Records for this task:
=== Section Start ===
-- ==== Sys2Proof/Machine/Bus.lean ====
section
/-! DEFINITION. The meanings of the bus steps, class 0x7 (44_bus_agent.md R190 to R193). -/

namespace Sys2Proof.Machine

/-- `wire += e` (R8, R33). -/
def wireAppend (e : WireEvent) (s : State) : State := { s with wire := s.wire ++ [e] }

/-- The action of BUS_START (R190). -/
def busStartBody (s : State) : Except Fault State :=
  .ok { wireAppend .start s with
    per := { s.per with sb := true, phase := .bAddr, startReq := false } }

/-- BUS_START (R190). -/
def execBusStart (s : State) : Host.Outcome State Fault Refusal := takeStep (busStartGuard s) busStartBody s

/-- The action of BUS_LOAD (R191): the data register moves into the shift register. -/
def busLoadBody (s : State) : Except Fault State :=
  .ok { s with per := { s.per with sh := s.per.dr, dr := none } }

/-- BUS_LOAD (R191). -/
def execBusLoad (s : State) : Host.Outcome State Fault Refusal := takeStep (busLoadGuard s) busLoadBody s

/-- The flags and the phase after a byte was shifted and the device answered `a` (R192). -/
def flagsOfAnswer (a : Bool) (p : Peripheral) : Peripheral :=
  match a with
  | true => flagsOfAck p
  | false => flagsOfNack p

/-- The action of BUS_SHIFT (R192): the byte and its answer go on the wire; it was the next answer of the run (R194). -/
def busShiftBody (a : Bool) (s : State) : Except Fault State :=
  match s.per.sh with
  | none => .ok s
  | some b =>
    .ok { wireAppend (.byte b a) s with
      per := flagsOfAnswer a { s.per with sh := none }
      dev := { s.dev with shifts := s.dev.shifts + 1 } }

/-- BUS_SHIFT (R192). -/
def execBusShift (a : Bool) (s : State) : Host.Outcome State Fault Refusal :=
  takeStep (busShiftGuard s) (busShiftBody a) s

/-- The wire after a STOP (R193): on an idle bus nothing is logged. -/
def wireAfterStop (s : State) : List WireEvent :=
  match s.per.phase with
  | .bIdle => s.wire
  | .bAddr => s.wire ++ [.stop]
  | .bAddrAck => s.wire ++ [.stop]
  | .bData => s.wire ++ [.stop]
  | .bHalted => s.wire ++ [.stop]

/-- The action of BUS_STOP (R193). -/
def busStopBody (s : State) : Except Fault State :=
  .ok { s with
    wire := wireAfterStop s
    per := { flagsOfStop s.per with phase := .bIdle, dr := none, stopReq := false } }

/-- BUS_STOP (R193). -/
def execBusStop (s : State) : Host.Outcome State Fault Refusal := takeStep (busStopGuard s) busStopBody s

end Sys2Proof.Machine
end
=== Section End ===
What needs to be done:
Where a line of the records has the string "WireEvent", copy that line.

Task result:
def wireAppend (e : WireEvent) (s : State) : State := { s with wire := s.wire ++ [e] }
def wireAfterStop (s : State) : List WireEvent :=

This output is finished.